[File] [PATCH] Magdir/ispell aspell dictionary not recognized.

Jörg Jenderek (GMX) joerg.jen.der.ek at gmx.net
Sun Oct 22 23:14:21 UTC 2023


Hello,

Some weeks ago i send patch to recognize some spell affix files.

some days ago i handled some spell affix files. In this session i will
only consider spell dictionary. These are used/created by aspell
software ( See Wikipedia page https://en.wikipedia.org/wiki/GNU_Aspell).

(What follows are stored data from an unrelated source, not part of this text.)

-- ==== Sys2Proof/Laws/State.lean ====
section
/-! SUPPORT. What each update of the state leaves in each of its fields. -/

namespace Sys2Proof.Machine

/-! ### `setTh` replaces `th` -/

@[simp] theorem State.setTh_th (s : State) (t : Thread) : (s.setTh t).th = t := rfl
@[simp] theorem State.setTh_tid (s : State) (t : Thread) : (s.setTh t).tid = s.tid := rfl
@[simp] theorem State.setTh_parked (s : State) (t : Thread) : (s.setTh t).parked = s.parked := rfl
@[simp] theorem State.setTh_mem (s : State) (t : Thread) : (s.setTh t).mem = s.mem := rfl
@[simp] theorem State.setTh_poison (s : State) (t : Thread) : (s.setTh t).poison = s.poison := rfl
@[simp] theorem State.setTh_cores (s : State) (t : Thread) : (s.setTh t).cores = s.cores := rfl
@[simp] theorem State.setTh_quads (s : State) (t : Thread) : (s.setTh t).quads = s.quads := rfl
@[simp] theorem State.setTh_sections (s : State) (t : Thread) : (s.setTh t).sections = s.sections := rfl
@[simp] theorem State.setTh_gangs (s : State) (t : Thread) : (s.setTh t).gangs = s.gangs := rfl
@[simp] theorem State.setTh_contexts (s : State) (t : Thread) : (s.setTh t).contexts = s.contexts := rfl
@[simp] theorem State.setTh_dies (s : State) (t : Thread) : (s.setTh t).dies = s.dies := rfl
@[simp] theorem State.setTh_regions (s : State) (t : Thread) : (s.setTh t).regions = s.regions := rfl
@[simp] theorem State.setTh_forwards (s : State) (t : Thread) : (s.setTh t).forwards = s.forwards := rfl
@[simp] theorem State.setTh_recordWrites (s : State) (t : Thread) : (s.setTh t).recordWrites = s.recordWrites := rfl
@[simp] theorem State.setTh_keys (s : State) (t : Thread) : (s.setTh t).keys = s.keys := rfl
@[simp] theorem State.setTh_podKeys (s : State) (t : Thread) : (s.setTh t).podKeys = s.podKeys := rfl
@[simp] theorem State.setTh_storage (s : State) (t : Thread) : (s.setTh t).storage = s.storage := rfl
@[simp] theorem State.setTh_weak (s : State) (t : Thread) : (s.setTh t).weak = s.weak := rfl
@[simp] theorem State.setTh_frameMarks (s : State) (t : Thread) : (s.setTh t).frameMarks = s.frameMarks := rfl
@[simp] theorem State.setTh_marks (s : State) (t : Thread) : (s.setTh t).marks = s.marks := rfl
@[simp] theorem State.setTh_damaged (s : State) (t : Thread) : (s.setTh t).damaged = s.damaged := rfl
@[simp] theorem State.setTh_rebuilds (s : State) (t : Thread) : (s.setTh t).rebuilds = s.rebuilds := rfl
@[simp] theorem State.setTh_reservedReads (s : State) (t : Thread) : (s.setTh t).reservedReads = s.reservedReads := rfl
@[simp] theorem State.setTh_pmc (s : State) (t : Thread) : (s.setTh t).pmc = s.pmc := rfl
@[simp] theorem State.setTh_ports (s : State) (t : Thread) : (s.setTh t).ports = s.ports := rfl
@[simp] theorem State.setTh_lost (s : State) (t : Thread) : (s.setTh t).lost = s.lost := rfl
@[simp] theorem State.setTh_missed (s : State) (t : Thread) : (s.setTh t).missed = s.missed := rfl
@[simp] theorem State.setTh_reported (s : State) (t : Thread) : (s.setTh t).reported = s.reported := rfl
@[simp] theorem State.setTh_rerouting (s : State) (t : Thread) : (s.setTh t).rerouting = s.rerouting := rfl
@[simp] theorem State.setTh_pod (s : State) (t : Thread) : (s.setTh t).pod = s.pod := rfl
@[simp] theorem State.setTh_routes (s : State) (t : Thread) : (s.setTh t).routes = s.routes := rfl
@[simp] theorem State.setTh_podObjects (s : State) (t : Thread) : (s.setTh t).podObjects = s.podObjects := rfl
@[simp] theorem State.setTh_podAliases (s : State) (t : Thread) : (s.setTh t).podAliases = s.podAliases := rfl
@[simp] theorem State.setTh_firmware (s : State) (t : Thread) : (s.setTh t).firmware = s.firmware := rfl
@[simp] theorem State.setTh_hostWaits (s : State) (t : Thread) : (s.setTh t).hostWaits = s.hostWaits := rfl
@[simp] theorem State.setTh_tout (s : State) (t : Thread) : (s.setTh t).tout = s.tout := rfl
@[simp] theorem State.setTh_pkg (s : State) (t : Thread) : (s.setTh t).pkg = s.pkg := rfl
@[simp] theorem State.setTh_cycle (s : State) (t : Thread) : (s.setTh t).cycle = s.cycle := rfl
@[simp] theorem State.setTh_round (s : State) (t : Thread) : (s.setTh t).round = s.round := rfl
@[simp] theorem State.setTh_seq (s : State) (t : Thread) : (s.setTh t).seq = s.seq := rfl
@[simp] theorem State.setTh_fresh (s : State) (t : Thread) : (s.setTh t).fresh = s.fresh := rfl
@[simp] theorem State.setTh_inputs (s : State) (t : Thread) : (s.setTh t).inputs = s.inputs := rfl
@[simp] theorem State.setTh_occurrences (s : State) (t : Thread) : (s.setTh t).occurrences = s.occurrences := rfl
@[simp] theorem State.setTh_unsent (s : State) (t : Thread) : (s.setTh t).unsent = s.unsent := rfl
@[simp] theorem State.setTh_hostOut (s : State) (t : Thread) : (s.setTh t).hostOut = s.hostOut := rfl
@[simp] theorem State.setTh_hostReplies (s : State) (t : Thread) : (s.setTh t).hostReplies = s.hostReplies := rfl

The aspell variant samples on UNIX like systems are typical are typical
found inside directory like /usr/lib/aspell or /usr/lib/aspell-0.60 and
some times /var/lib/aspell. In last directory the samples are normally
created from word list files (*.wl) or compressed word list files
(*.cwl*) during package installation by aspell command with "create
master" option.

Luckily on such systems there exist a package management. So there
program needing such spelling often include the needed dictionary files
by depending on aspell packages. Unfortunately on Windows systems there
exist no such package management. So here every software with aspelling
included such dictionary files inside it own program directory. Software
that behave in this manner are: Inkscape, Bluefish, Aspell. So on
Windows systems i found such RWS samples in directories like:
	c:\Program Files (x86)\Aspell\dict
	c:\Programme\Bluefish\lib\Aspell-0.60
	c:\Program Files\Inkscape\lib\aspell-0.60

When running file command version 5.45 on such aspell dictionary i get
an output like:

.aspell.de_DE.prepl: ASCII text
.aspell.de_DE.pws:   ISO-8859 text
.aspell.en.prepl:    ASCII text
.aspell.en.pws:      ASCII text
de_DE-only.rws:      data
en-only.rws:         data
en-variant_2.rws:    data
it.rws:              data

With option --extension only 3 byte sequence ??? is shown and with -i
option generic text/plain or application/octet-stream is shown.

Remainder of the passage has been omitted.